Ч. 3 Племянник

          
Племянник.


  …Шумная кавалькада гостей въехала в крепость к полудню. Слуги несли несколько открытых лёгких носилок с женщинами, которые прикрывая лица шёлком цветных накидок, жеманно стреляли глазами вокруг, оценивая настроение и обстановку ожидаемого празднества. В окружении конных, богато одетых воинов, прошли невольники, несущие пару тяжёлых крытых паланкинов, скрывающих внутри явно знатных вельмож. Следом проследовала большая группа конников поскромнее, но более подвижная и исполненная напускной вальяжности. Шумно заполнили двор у дворца. Дождь внезапно перестал моросить, вместо него словно в честь всей процессии над городом неожиданно прошёлся с шумом шквал ветра. Стража и охрана гостей расположилась у дворцовой стены, племянника же наместник принял на втором этаже, остальных угощали внизу.

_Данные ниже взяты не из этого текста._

/-! ### The shape of a receive (R38, R64, R290) -/

/-- A read ends at its first terminator or holds none. -/
theorem firstLine_shape (l : List Byte) :
    hasTerminator (firstLine l) = false ∨ ∃ t, firstLine l = t ++ [0x0D] ∧ hasTerminator t = false := by
  induction l with
  | nil => exact .inl rfl
  | cons b l ih =>
    rw [firstLine]
    split
    next hb => exact .inr ⟨[], by rw [hb]; rfl, rfl⟩
    next hb =>
      have hcons : ∀ t, hasTerminator (b :: t) = hasTerminator t := fun t => by
        rw [hasTerminator, beq_eq_false_iff_ne.mpr hb, Bool.false_or]
      rcases ih with hnone | ⟨t, ht, hnone⟩
      · exact .inl ((hcons _).trans hnone)
      · exact .inr ⟨b :: t, by rw [ht, List.cons_append], (hcons t).trans hnone⟩

theorem firstLine_append_afterLine (l : List Byte) : firstLine l ++ afterLine l = l := by
  induction l with
  | nil => rfl
  | cons b l ih =>
    rw [firstLine, afterLine]
    split
    · rfl
    · rw [List.cons_append, ih]

section
variable {s : State}

theorem rxBytes_pending (h : hasTerminator s.rxPending = true) : s.rxBytes = firstLine s.rxPending :=
  if_pos h

theorem rxBytes_arriving (h : hasTerminator s.rxPending = false) :
    s.rxBytes = firstLine (s.rxPending ++ s.arrival) :=
  if_neg (ne_true_of_eq_false h)

theorem afterRx_rxPending_pending (h : hasTerminator s.rxPending = true) :
    s.afterRx.rxPending = afterLine s.rxPending := by
  rw [State.afterRx, if_pos h]

theorem afterRx_rxPending_arriving (h : hasTerminator s.rxPending = false) :
    s.afterRx.rxPending = afterLine (s.rxPending ++ s.arrival) := by
  rw [State.afterRx, if_neg (ne_true_of_eq_false h)]

end

/-- Settles O13: a read is a first line, of which the first bytes are kept. -/
theorem receiveHasReadShape : Obligations.ReceiveHasReadShape := fun s => by
  have hreceived : s.received = s.rxBytes.take Config.rxBufLen := clip_take _
  refine ⟨?_, hreceived, ?_, fun hfits => ?_⟩
  · cases hp : hasTerminator s.rxPending with
    | true => rw [rxBytes_pending hp]; exact firstLine_shape _
    | false => rw [rxBytes_arriving hp]; exact firstLine_shape _
  · rw [hreceived, List.length_take, Nat.min_comm]
  · rw [hreceived, List.take_of_length_le hfits]

/-- Settles O14: the first line and the rest are the whole. -/
theorem receiveLosesNoByte : Obligations.ReceiveLosesNoByte := fun s =>
  ⟨fun hp => by rw [rxBytes_pending hp, afterRx_rxPending_pending hp, firstLine_append_afterLine],
    fun hp => by rw [rxBytes_arriving hp, afterRx_rxPending_arriving hp, firstLine_append_afterLine]⟩

/-! ### The cut of the receive buffer (R64) -/

theorem ten_le_rxBufLen : 10 ≤ Config.rxBufLen :=
  Nat.le_trans (by decide) (Nat.le_add_left 11 Config.rxBufSlack)

theorem clip_length_lt_ten_iff (t : List Byte) : (clip t).length < 10 ↔ t.length < 10 := by
  have := ten_le_rxBufLen
  rw [clip_take, List.length_take]
  omega

/-- The value field ends at byte 9, before the cut. -/
theorem valueOf_success_clip (t : List Byte) : valueOf (.success (clip t)) = valueOf (.success t) := by
  simp only [valueOf, clip_length_lt_ten_iff, slice_clip t ten_le_rxBufLen]

theorem valueOf_success_ne_protocol (r : List Byte) (code : ErrorCode) (raw : List Byte) :
    valueOf (.success r) ≠ .error (.protocol code raw) := by
  rcases Nat.lt_or_ge r.length 10 with hshort | hlen
  · simp [valueOf_success_of_length_lt hshort]
  · cases hfield : unhex4 (slice r 6 10) with
    | some w => simp [valueOf_success_of_field hlen hfield]
    | none => simp [valueOf_success_of_no_field hlen hfield]

@[simp] theorem setOutcome_error (code : ErrorCode) (r : List Byte) :
    setOutcome (.error code r) = .error (code, r) := rfl

@[simp] theorem setOutcome_success (r : List Byte) : setOutcome (.success r) = .ok () := rfl

/-- Settles O12, by what is received: nothing, an error frame, a success frame. -/
theorem bufferCutKeepsOutcome : Obligations.BufferCutKeepsOutcome := fun t => by
  cases t with
  | nil =>
    rw [show clip [] = [] from rfl]
    exact ⟨fun _ => .rfl, .rfl, .rfl, fun _ => .rfl, .rfl, fun _ => .rfl⟩
  | cons b t =>
    by_cases hb : b = 0x45
    · subst hb
      simp only [decodeResponse_clip_error, decodeResponse_error, valueOf_error, setOutcome_error]
      simp
    · have hclip := decodeResponse_clip_success (bytes := b :: t) (bne_iff_ne.mpr hb)
      simp [hclip, decodeResponse_success t _ hb, valueOf_success_clip, valueOf_success_ne_protocol]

       После первых приветствий и поклонов, усаживаясь грузно к маленькому столику на ковер, Юн, будто бы разглядывая сбоку на стене большой парадный портрет наместника, заговорил намеренно торжественно:
       - Пришло время поговорить о наших делах, дорогой дядюшка…
       - Ты это о чём? – насторожился Шуа-хан, ещё не понимая племянника.
       - Ваши надежды на связь со столицей не оправдываются. Сегодня надо признать, она не так сильна, как это думалось ещё пару лет назад. Смута охватила земли Великой степи, там шумят и объединяются кочевники. И нам самим стоит подумать о судьбе наших земель…, – Юн многозначительно сложил в замок пухлые руки на животе.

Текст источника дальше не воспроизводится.